I've read post here where the photographer is asking about how to improve their photography by improving their focus. I think that in some of the post I've read focus is the issue but in many, sharpness is the issue. When you look at an image and your subject isn't crisp, the first thing that comes to mind is focus but that may not be the problem.

SHARPNESS
Lack of sharpness is usually attributed to camera or subject movement during the exposure. Many of my students (most new photographers actually) go through a learning curve where they learn what can be hand held and what can't. Long lenses and low light are the enemies, shutter speed and ASA settings are your friend when you have to hand hold, tripod or a monopod is your best bet when you can use them. For moving subjects, learn and practice the techniques of panning with your subject or prefocusing at a spot on the ground that You know your subject will pass over.

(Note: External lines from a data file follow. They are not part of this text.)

theorem witness_ChannelTraffic :
    (∃ (s : State) (d : Datagram) (ch : ChannelId) (i : ℕ) (k : ℕ), s.blade.flt.fenced = false ∧ d.type = 1 ∧
    (s.blade.frameIn (↑d.uplink) d.vlan d.fragment).1 = true ∧ (s.blade.frameIn (↑d.uplink) d.vlan d.fragment).2.owns
    (↑d.uplink) d.dest = true ∧ d.destPort.toNat = BitVec.toNat ((s.blade.frameIn (↑d.uplink) d.vlan
    d.fragment).2.reg rCMD) / 2 ^ 16 ∧ (s.blade.active = false ∨ s.blade.datagramGood d = false) ∧ d.type ≠ 2 ∧
    s.blade.channelReady ↑ch = true ∧ (s.blade.channel ↑ch).resend = [] ∧ (s.blade.channel ↑ch).sent.length < 64 ∧
    (s.blade.channel ↑ch).sending = some (i, k) ∧ (s.blade.channel ↑ch).rxAcked ≠ none ∧ ((s.blade.channel
    ↑ch).ackDue = true ∨ (s.blade.channel ↑ch).duplicateAck = true) ∧ ((s.blade.channel ↑ch).sent = [] ∨ BitVec.toNat
    (s.blade.frame - (s.blade.channel ↑ch).base) < 4 * (s.blade.channel ↑ch).retxMs) ∧ ((s.blade.channel ↑ch).isOpen
    = false ∨ (s.blade.channel ↑ch).stalled = true ∨ (s.blade.channel ↑ch).sent = [] ∧ (s.blade.key ↑(s.blade.channel
    ↑ch).slot).present = true ∨ BitVec.toNat (s.blade.frame - (s.blade.channel ↑ch).progress) < 8000)) ∧
    (∃ (s : State) (ch : ChannelId), (s.blade.channel ↑ch).isOpen = true ∧ (s.blade.channel ↑ch).stalled = false ∧
    ((s.blade.channel ↑ch).sent ≠ [] ∨ (s.blade.key ↑(s.blade.channel ↑ch).slot).present = false) ∧ 8000 ≤
    BitVec.toNat (s.blade.frame - (s.blade.channel ↑ch).progress) ∧ s.blade.channelReady ↑ch = true ∧
    ((s.blade.channel ↑ch).rxAcked = none ∨ (s.blade.channel ↑ch).ackDue = false ∧ (s.blade.channel ↑ch).duplicateAck
    = false) ∧ (s.blade.channel ↑ch).sent ≠ [] ∧ 4 * (s.blade.channel ↑ch).retxMs ≤ BitVec.toNat (s.blade.frame -
    (s.blade.channel ↑ch).base) ∧ s.blade.flt.fenced = false) ∧
    (∃ (s : State) (ch : ChannelId) (x : SentSegment) (rest : List SentSegment), s.blade.channelReady ↑ch = true ∧
    (s.blade.channel ↑ch).resend = x :: rest ∧ s.blade.flt.fenced = false) ∧
    (∃ (s : State) (d : Datagram), d.type = 2 ∧ (s.blade.frameIn (↑d.uplink) d.vlan d.fragment).1 = true ∧
    (s.blade.frameIn (↑d.uplink) d.vlan d.fragment).2.owns (↑d.uplink) d.dest = true ∧ d.destPort.toNat =
    BitVec.toNat ((s.blade.frameIn (↑d.uplink) d.vlan d.fragment).2.reg rCMD) / 2 ^ 16 ∧ (s.blade.active = false ∨
    s.blade.datagramGood d = false) ∧ d.type ≠ 1) ∧
    (∃ (s : State) (ch : ChannelId), s.blade.channelReady ↑ch = true ∧ (s.blade.channel ↑ch).resend = [] ∧ 64 ≤
    (s.blade.channel ↑ch).sent.length) ∧
    (∃ (s : State) (ch : ChannelId), s.blade.channelReady ↑ch = true ∧ (s.blade.channel ↑ch).resend = [] ∧
    (s.blade.channel ↑ch).sent.length < 64 ∧ (s.blade.channel ↑ch).sending = none ∧ (s.blade.channel ↑ch).kind ≠ 1 ∧
    s.blade.oldestVisible (chanOut ↑ch) = none) ∧
    (∃ (s : State) (d : Datagram) (ch : ChannelId), ((s.blade.frameIn (↑d.uplink) d.vlan d.fragment).1 = false ∨
    (s.blade.frameIn (↑d.uplink) d.vlan d.fragment).2.owns (↑d.uplink) d.dest = false ∨ d.destPort.toNat ≠
    BitVec.toNat ((s.blade.frameIn (↑d.uplink) d.vlan d.fragment).2.reg rCMD) / 2 ^ 16) ∧ d.type ≠ 2 ∧
    s.blade.channelReady ↑ch = false) ∧
    (∃ (s : State) (d : Datagram) (x : SentSegment) (rest : List SentSegment), (s.blade.frameIn (↑d.uplink) d.vlan
    d.fragment).1 = true ∧ (s.blade.frameIn (↑d.uplink) d.vlan d.fragment).2.owns (↑d.uplink) d.dest = true ∧
    d.destPort.toNat = BitVec.toNat ((s.blade.frameIn (↑d.uplink) d.vlan d.fragment).2.reg rCMD) / 2 ^ 16 ∧
    s.blade.active = true ∧ s.blade.datagramGood d = true ∧ d.type = 2 ∧ BitVec.getLsbD d.flags 2 = true ∧
    (s.blade.channel (BitVec.toNat d.channel)).sent = x :: rest ∧ x.sequence = d.ack) ∧
    (∃ (s : State) (d : Datagram), (s.blade.frameIn (↑d.uplink) d.vlan d.fragment).1 = true ∧ (s.blade.frameIn
    (↑d.uplink) d.vlan d.fragment).2.owns (↑d.uplink) d.dest = true ∧ d.destPort.toNat = BitVec.toNat
    ((s.blade.frameIn (↑d.uplink) d.vlan d.fragment).2.reg rCMD) / 2 ^ 16 ∧ s.blade.active = true ∧
    s.blade.datagramGood d = true ∧ d.type = 1 ∧ d.sequence = (s.blade.channel (BitVec.toNat d.channel)).rxExpected ∧
    (s.blade.channel (BitVec.toNat d.channel)).beyond < 64 ∧ s.blade.channelHeld (BitVec.toNat d.channel) = false ∧
    ((s.blade.channel (BitVec.toNat d.channel)).kind = 1 ∨ (s.blade.channel (BitVec.toNat d.channel)).kind = 3)) ∧
    (∃ (s : State) (d : Datagram), (s.blade.frameIn (↑d.uplink) d.vlan d.fragment).1 = true ∧ (s.blade.frameIn
    (↑d.uplink) d.vlan d.fragment).2.owns (↑d.uplink) d.dest = true ∧ d.destPort.toNat = BitVec.toNat
    ((s.blade.frameIn (↑d.uplink) d.vlan d.fragment).2.reg rCMD) / 2 ^ 16 ∧ s.blade.active = true ∧
    s.blade.datagramGood d = true ∧ d.type = 1 ∧ (d.sequence ≠ (s.blade.channel (BitVec.toNat d.channel)).rxExpected
    ∨ 64 ≤ (s.blade.channel (BitVec.toNat d.channel)).beyond ∨ s.blade.channelHeld (BitVec.toNat d.channel) = true)) ∧
    (∃ (s : State) (d : Datagram), s.blade.flt.fenced = true ∧ ((s.blade.frameIn (↑d.uplink) d.vlan d.fragment).1 =
    false ∨ (s.blade.frameIn (↑d.uplink) d.vlan d.fragment).2.owns (↑d.uplink) d.dest = false ∨ d.destPort.toNat ≠
    BitVec.toNat ((s.blade.frameIn (↑d.uplink) d.vlan d.fragment).2.reg rCMD) / 2 ^ 16) ∧ d.type ≠ 1) ∧
    (∃ (s : State) (d : Datagram), (s.blade.frameIn (↑d.uplink) d.vlan d.fragment).1 = true ∧ (s.blade.frameIn
    (↑d.uplink) d.vlan d.fragment).2.owns (↑d.uplink) d.dest = true ∧ d.destPort.toNat = BitVec.toNat
    ((s.blade.frameIn (↑d.uplink) d.vlan d.fragment).2.reg rCMD) / 2 ^ 16 ∧ s.blade.active = true ∧
    s.blade.datagramGood d = true ∧ d.type = 2 ∧ (BitVec.getLsbD d.flags 2 = false ∨ ∀ y ∈ (s.blade.channel
    (BitVec.toNat d.channel)).sent, y.sequence ≠ d.ack)) :=
  ⟨⟨blank (B0 { oc_2 with sending := some (0, 0), rxAcked := some 5, ackDue := true }), bad_2, ch_2, (0 : Nat), (0 :
   Nat), by decide +kernel⟩,
    ⟨blank { B0 { oc_2 with sent := [sg 0 0], retxMs := 1 } with frame := 8000 }, ch_2, by decide +kernel⟩,
    ⟨blank (B0 { oc_2 with resend := [sg 0 0] }), ch_2, sg 0 0, R_2, by decide +kernel⟩,
    ⟨blank (B0_2 oc_2), dbad, by decide +kernel⟩,
    ⟨blank (B0 { oc_2 with sent := List.replicate 64 (sg 0 0) }), ch_2, by decide +kernel⟩,
    ⟨blank (B0 { oc_2 with kind := 0 }), ch_2, by decide +kernel⟩,
    ⟨blank R0, d0 1 0 0 0, ch_2, by decide +kernel⟩,
    ⟨blank (B0 { oc_2 with sent := [sg 0 0] }), d0 2 4 0 3, sg 0 0, R_2, by decide +kernel⟩,
    ⟨blank (B0 oc_2), d0 1 0 0 0, by decide +kernel⟩,
    ⟨blank (B0 { oc_2 with rxExpected := 64 }), d0 1 0 64 0, by decide +kernel⟩,
    ⟨blank { B0 oc_2 with flt.fenced := true }, d0 2 4 0 3, by decide +kernel⟩,
    ⟨blank (B0 { oc_2 with sent := [] }), d0 2 4 0 3, by decide +kernel⟩⟩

Modern DSLR cameras have awesome light sensitivity and allow you to shoot in low light levels (at a high ASA) without picking up a lot of noise in the image. Try bumping up your ASA and shooting at a higher shutter speed to counteract camera shake. See if that helps if you're having an issue.

The other factor affecting image sharpness is equipment (lens and sensor) quality. There's a reason pros use expensive glass, the image quality is much better. (among other things) I recommend to my students that are on budgets, that they purchase a cheaper camera body and spend most of their money on lenses. As far as the sensor, the general rule of thumb is bigger is better. a small sensor can be bumped up mathematically to give an impressive MP size but the image quality just isn't there.

FOCUS
Two parts to the focus discussion, Focus and Depth of Field. Focus is a mandatory part of the image and DOF is a design element (with an exception for moving objects). Your subject or the part of your subject you want to emphasize must be tack sharp. In a portrait it's the eyes, in a head a shoulders shot you might want all the subject in focus. In these same examples DOF is used in conjunction with focus to control how your final shot will look. A shallow depth of field will enhance your subject by making it pop. A deep depth of field will keep everything in focus which may or may not be a good thing.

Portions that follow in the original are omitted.